Allen has seen players like Morris struggle day-to-day throughout his playing and coaching career. For the North Philly native who’s known the Celtics forward since Morris’ teenage years, Allen has been instrumental in helping Morris find peace throughout the past two seasons.

“I’ve been doing it for a while (going to chapel) but I think ever since I’ve been on the team, Jerome helped me even expand it a lot more,” Morris said. “He stays on me about going. He tries to push me in that direction with my family and things like that. You know, God puts certain people in your life for reasons. I feel like that was a reason for having him in my life. I could have played for any team, he could have been on any team and we end up on the same team. It’s a blessing.”

Allen also commends Brad Stevens and the Celtics organization for understanding the importance of players’ well-being.

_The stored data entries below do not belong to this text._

-- ==== Sys2Proof/WellFormed.lean ====
section
/-! DEFINITION. Which terms of `Instr` are transactions: an address operand lies in the range that
selects its row (30_encoding.md R102 to R104). -/

namespace Sys2Proof

/-- `lo ≤ a ≤ hi` as unsigned numbers. -/
def Addr.within (a : Addr) (lo hi : Nat) : Bool := decide (lo ≤ a.toNat) && decide (a.toNat ≤ hi)

/-- `lo ≤ addr & 0x3FFF ≤ hi`: R104 selects a PB row by the 14-bit address. -/
def Addr.busWithin (a : Addr) (lo hi : Nat) : Bool := Addr.within (a &&& 0x3FFF#16) lo hi

/-- The address operand lies in its row's range. -/
def Instr.wf : Instr → Bool
  | .ppuWrCtrl1 _ | .ppuWrCtrl2 _ | .ppuWrStatus _ | .ppuWrOamAddr _ | .ppuWrOamData _
  | .ppuWrScroll _ | .ppuWrAddr _ | .ppuWrData _ => true
  | .ppuRdCtrl1 | .ppuRdCtrl2 | .ppuRdStatus | .ppuRdOamAddr | .ppuRdOamData
  | .ppuRdScroll | .ppuRdAddr | .ppuRdData => true
  | .ppuBadIndex _ idx _ => idx.within 8 0xFFFF
  | .cpuRdUnmappedLo a => a.within 0x0000 0x3FFF
  | .cpuRdUnmappedHi a => a.within 0x4000 0x5FFF
  | .cpuRdSram a => a.within 0x6000 0x7FFF
  | .cpuRdPrgLo a => a.within 0x8000 0xBFFF
  | .cpuRdPrgHi a => a.within 0xC000 0xFFFF
  | .cpuWrUnmappedLo a _ => a.within 0x0000 0x3FFF
  | .cpuWrUnmappedHi a _ => a.within 0x4000 0x5FFF
  | .cpuWrSram a _ => a.within 0x6000 0x7FFF
  | .cpuWrMapCtrl a _ => a.within 0x8000 0x9FFF
  | .cpuWrMapChr0 a _ => a.within 0xA000 0xBFFF
  | .cpuWrMapChr1 a _ => a.within 0xC000 0xDFFF
  | .cpuWrMapPrg a _ => a.within 0xE000 0xFFFF
  | .pbRdPal a | .pbWrPal a _ => a.busWithin 0x3F00 0x3FFF
  | .pbRdNt a | .pbWrNt a _ => a.busWithin 0x2000 0x3EFF
  | .pbRdPat a | .pbWrPat a _ => a.busWithin 0x0000 0x1FFF
  | .tick | .nmiAck => true

end Sys2Proof
end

“If you ask these guys, I think sometimes they see us too much, but the season is long and because of that we’re in a bunch of intimate settings with each other so we get to see the good and the bad about one another,” Allen said. “At every human being’s core there’s some element of goodness, I truly believe. The things that deter them or stop them from being who they are, I think before we start to label them, we need to try to have a better understanding as to why those things are the case.

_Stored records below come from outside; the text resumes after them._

-- ==== Sys2Proof/Machine/Assembler.lean ====
section
/-! DEFINITION. The textual form of a transaction and the pseudo-transactions (30_encoding.md R108,
R109): a line of text to the words the host issues. The notation is the spec's own (decision D48); what
it leaves to the reader of a line is log 15. -/

namespace Sys2Proof.Machine

/-- A line of R108 or a pseudo-transaction of R109. -/
inductive AsmLine where
  | wrPpu (i : Addr) (d : Byte)
  | rdPpu (i : Addr)
  | wrCpu (a : Addr) (d : Byte)
  | rdCpu (a : Addr)
  | wrVram (a : Addr) (d : Byte)
  | rdVram (a : Addr)
  | tick
  | nmiack
  | ticks (n : Nat)
  | setv (a : Addr)
  | scroll (sx sy : Byte)
  | vfill (d : Byte) (n : Nat)
  | oam (i y t at' x : Byte)
  | mmc1 (a : Addr) (v : Byte)
  | mmc1reset (a : Addr)
  deriving DecidableEq, Repr

/-- A PR write word. -/
def wrPpuWord (i : Addr) (d : Byte) : TransactionWord := packWord 0 true i d

/-- A CP write word. -/
def wrCpuWord (a : Addr) (d : Byte) : TransactionWord := packWord 1 true a d

/-- The words a line stands for (R108, R109), in the order the host issues them. R109 does not say what
`4*i` is when `i` is 64 or more (OAM has entries 0 to 63): `oam i` takes any byte and writes `4*i` modulo
256 (DESIGN CHOICE, log 15). -/
def assemble : AsmLine → List TransactionWord
  | .wrPpu i d => [wrPpuWord i d]
  | .rdPpu i => [packWord 0 false i 0]
  | .wrCpu a d => [wrCpuWord a d]
  | .rdCpu a => [packWord 1 false a 0]
  | .wrVram a d => [packWord 2 true a d]
  | .rdVram a => [packWord 2 false a 0]
  | .tick => [encode .tick]
  | .nmiack => [encode .nmiAck]
  | .ticks n => List.replicate n (encode .tick)
  | .setv a =>
    [wrPpuWord 6 ((a >>> 8).setWidth 8 &&& 0x3F#8), wrPpuWord 6 (a.setWidth 8)]
  | .scroll sx sy => [wrPpuWord 5 sx, wrPpuWord 5 sy]
  | .vfill d n => List.replicate n (wrPpuWord 7 d)
  | .oam i y t at' x =>
    [wrPpuWord 3 (4#8 * i), wrPpuWord 4 y, wrPpuWord 4 t, wrPpuWord 4 at', wrPpuWord 4 x]
  | .mmc1 a v =>
    ([0, 1, 2, 3, 4] : List Nat).map (fun k => wrCpuWord a ((v >>> k) &&& 1#8))
  | .mmc1reset a => [wrCpuWord a 0x80#8]

/-- One CPU cycle of the host's driver: `TICKS_PER_CPU_CYCLE` ticks (90_conflicts.md C5, log 13). -/
def cpuCycle : List TransactionWord := assemble (.ticks Config.ticksPerCpuCycle)

/-! ### Reading a line of text -/

inductive Token where
  | word (cs : List Char)
  | lbracket
  | rbracket
  | comma
  | arrow
  deriving DecidableEq, Repr

/-- The word read so far, if there is one. -/
def closeWord (acc : List Char) : List Token := if acc = [] then [] else [.word acc.reverse]

/-- The tokens of a line; `acc` is the word being read, reversed. -/
def tokens : List Char → List Char → List Token
  | acc, [] => closeWord acc
  | acc, '-' :: '>' :: rest => closeWord acc ++ .arrow :: tokens [] rest
  | acc, c :: rest =>
    if c = ' ' then closeWord acc ++ tokens [] rest
    else if c = '[' then closeWord acc ++ .lbracket :: tokens [] rest
    else if c = ']' then closeWord acc ++ .rbracket :: tokens [] rest
    else if c = ',' then closeWord acc ++ .comma :: tokens [] rest
    else tokens (c :: acc) rest

/-- The value of a hexadecimal digit. -/
def hexDigit (c : Char) : Option Nat :=
  if '0'.toNat ≤ c.toNat ∧ c.toNat ≤ '9'.toNat then some (c.toNat - '0'.toNat)
  else if 'a'.toNat ≤ c.toNat ∧ c.toNat ≤ 'f'.toNat then some (c.toNat - 'a'.toNat + 10)
  else if 'A'.toNat ≤ c.toNat ∧ c.toNat ≤ 'F'.toNat then some (c.toNat - 'A'.toNat + 10)
  else none

/-- Digits in a base, after `n`. -/
def readDigits (base : Nat) : Nat → List Char → Option Nat
  | n, [] => some n
  | n, c :: rest =>
    match hexDigit c with
    | none => none
    | some k => if k < base then readDigits base (n * base + k) rest else none

/-- A number, hexadecimal (`0x..`) or decimal (R108). -/
def readNumber : List Char → Option Nat
  | [] => none
  | '0' :: 'x' :: c :: rest => readDigits 16 0 (c :: rest)
  | c :: rest => readDigits 10 0 (c :: rest)

/-- A number that fits in 8 bits. -/
def readByte (cs : List Char) : Option Byte :=
  (readNumber cs).bind fun n => if n < 256 then some (BitVec.ofNat 8 n) else none

/-- A number that fits in 16 bits. -/
def readAddr (cs : List Char) : Option Addr :=
  (readNumber cs).bind fun n => if n < 65536 then some (BitVec.ofNat 16 n) else none

/-- The register names of R108. -/
def registerNames : List (List Char × Addr) :=
  [(['C', 'T', 'R', 'L', '1'], 0), (['C', 'T', 'R', 'L', '2'], 1),
   (['S', 'T', 'A', 'T', 'U', 'S'], 2), (['O', 'A', 'M', 'A', 'D', 'D', 'R'], 3),
   (['O', 'A', 'M', 'D', 'A', 'T', 'A'], 4), (['S', 'C', 'R', 'O', 'L', 'L'], 5),
   (['A', 'D', 'D', 'R'], 6), (['D', 'A', 'T', 'A'], 7)]

/-- A register index, by name or number (R108). -/
def readIndex (cs : List Char) : Option Addr :=
  match registerNames.lookup cs with
  | some i => some i
  | none => readAddr cs

/-- A line without the `-> v` of a listing (R108, R109). -/
def parseTokens : List Token → Option AsmLine
  | [.word ['w', 'r'], .word ['p', 'p', 'u'], .lbracket, .word i, .rbracket, .comma, .word d] =>
    (readIndex i).bind fun i => (readByte d).map (.wrPpu i)
  | [.word ['r', 'd'], .word ['p', 'p', 'u'], .lbracket, .word i, .rbracket] =>
    (readIndex i).map .rdPpu
  | [.word ['w', 'r'], .word ['c', 'p', 'u'], .lbracket, .word a, .rbracket, .comma, .word d] =>
    (readAddr a).bind fun a => (readByte d).map (.wrCpu a)
  | [.word ['r', 'd'], .word ['c', 'p', 'u'], .lbracket, .word a, .rbracket] =>
    (readAddr a).map .rdCpu
  | [.word ['w', 'r'], .word ['v', 'r', 'a', 'm'], .lbracket, .word a, .rbracket, .comma,
      .word d] =>
    (readAddr a).bind fun a => (readByte d).map (.wrVram a)
  | [.word ['r', 'd'], .word ['v', 'r', 'a', 'm'], .lbracket, .word a, .rbracket] =>
    (readAddr a).map .rdVram
  | [.word ['t', 'i', 'c', 'k']] => some .tick
  | [.word ['n', 'm', 'i', 'a', 'c', 'k']] => some .nmiack
  | [.word ['t', 'i', 'c', 'k'], .word n] => (readNumber n).map .ticks
  | [.word ['s', 'e', 't', 'v'], .word a] => (readAddr a).map .setv
  | [.word ['s', 'c', 'r', 'o', 'l', 'l'], .word sx, .comma, .word sy] =>
    (readByte sx).bind fun sx => (readByte sy).map (.scroll sx)
  | [.word ['v', 'f', 'i', 'l', 'l'], .word d, .comma, .word n] =>
    (readByte d).bind fun d => (readNumber n).map (.vfill d)
  | [.word ['o', 'a', 'm'], .word i, .comma, .word y, .comma, .word t, .comma, .word at', .comma,
      .word x] =>
    (readByte i).bind fun i => (readByte y).bind fun y => (readByte t).bind fun t =>
      (readByte at').bind fun at' => (readByte x).map (.oam i y t at')
  | [.word ['m', 'm', 'c', '1'], .word a, .comma, .word v] =>
    (readAddr a).bind fun a => (readByte v).map (.mmc1 a)
  | [.word ['m', 'm', 'c', '1', 'r', 'e', 's', 'e', 't'], .word a] => (readAddr a).map .mmc1reset
  | _ => none

/-- A line of a listing: the line, and the value after `->` where a read gives one (R108). -/
def parseLine (text : List Char) : Option (AsmLine × Option Byte) :=
  let ts := tokens [] text
  match ts.reverse with
  | .word v :: .arrow :: before =>
    (parseTokens before.reverse).bind fun l => (readByte v).map fun b => (l, some b)
  | _ => (parseTokens ts).map fun l => (l, none)

end Sys2Proof.Machine
end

“It could be they had previous traumatic experiences, it could be genetics, it could be trauma that hasn’t been addressed or it could be their whole sense of normalcy because of their upbringing. Who knows? But I think we need to do a better job of just trying to understand the cognition behind certain behaviors.”

Morris and Allen have shared numerous conversations about their respective struggles. Success on the basketball court has certainly helped smooth things over.

Morris is averaging career-bests in nearly every statistical category this season, including points (14.2), field-goal percentage (45.6), and rebounds (6.2). However, off the court, a life-changing (and jersey-changing) event gave Morris a new outlook on life.

The birth of his son, Marcus Morris Jr., is a day Morris will never forget. It inspired him to add the suffix ‘Sr.’ to the back of his uniform.

 “It was special for me, just the process of going through nine months with my girl,” Morris said. “Finally (seeing) him and to know that I have a child to raise was different (but) probably the best feeling in the world.”

Morris never met his father. Morris’ grandmother helped his mother, Thomasine “Angel” Morris, raise him and the rest of his siblings in the troubled area of North Philadelphia until Morris eventually reached the NBA and was able to support himself.

It was no coincidence that the first thing Morris did with his first NBA check was buy Angel a house and a car before purchasing one for himself. Still, for the things money can’t buy – happiness and peace – Morris knows he’s fortunate to have a support system of friends and family that give him strength and joy every day.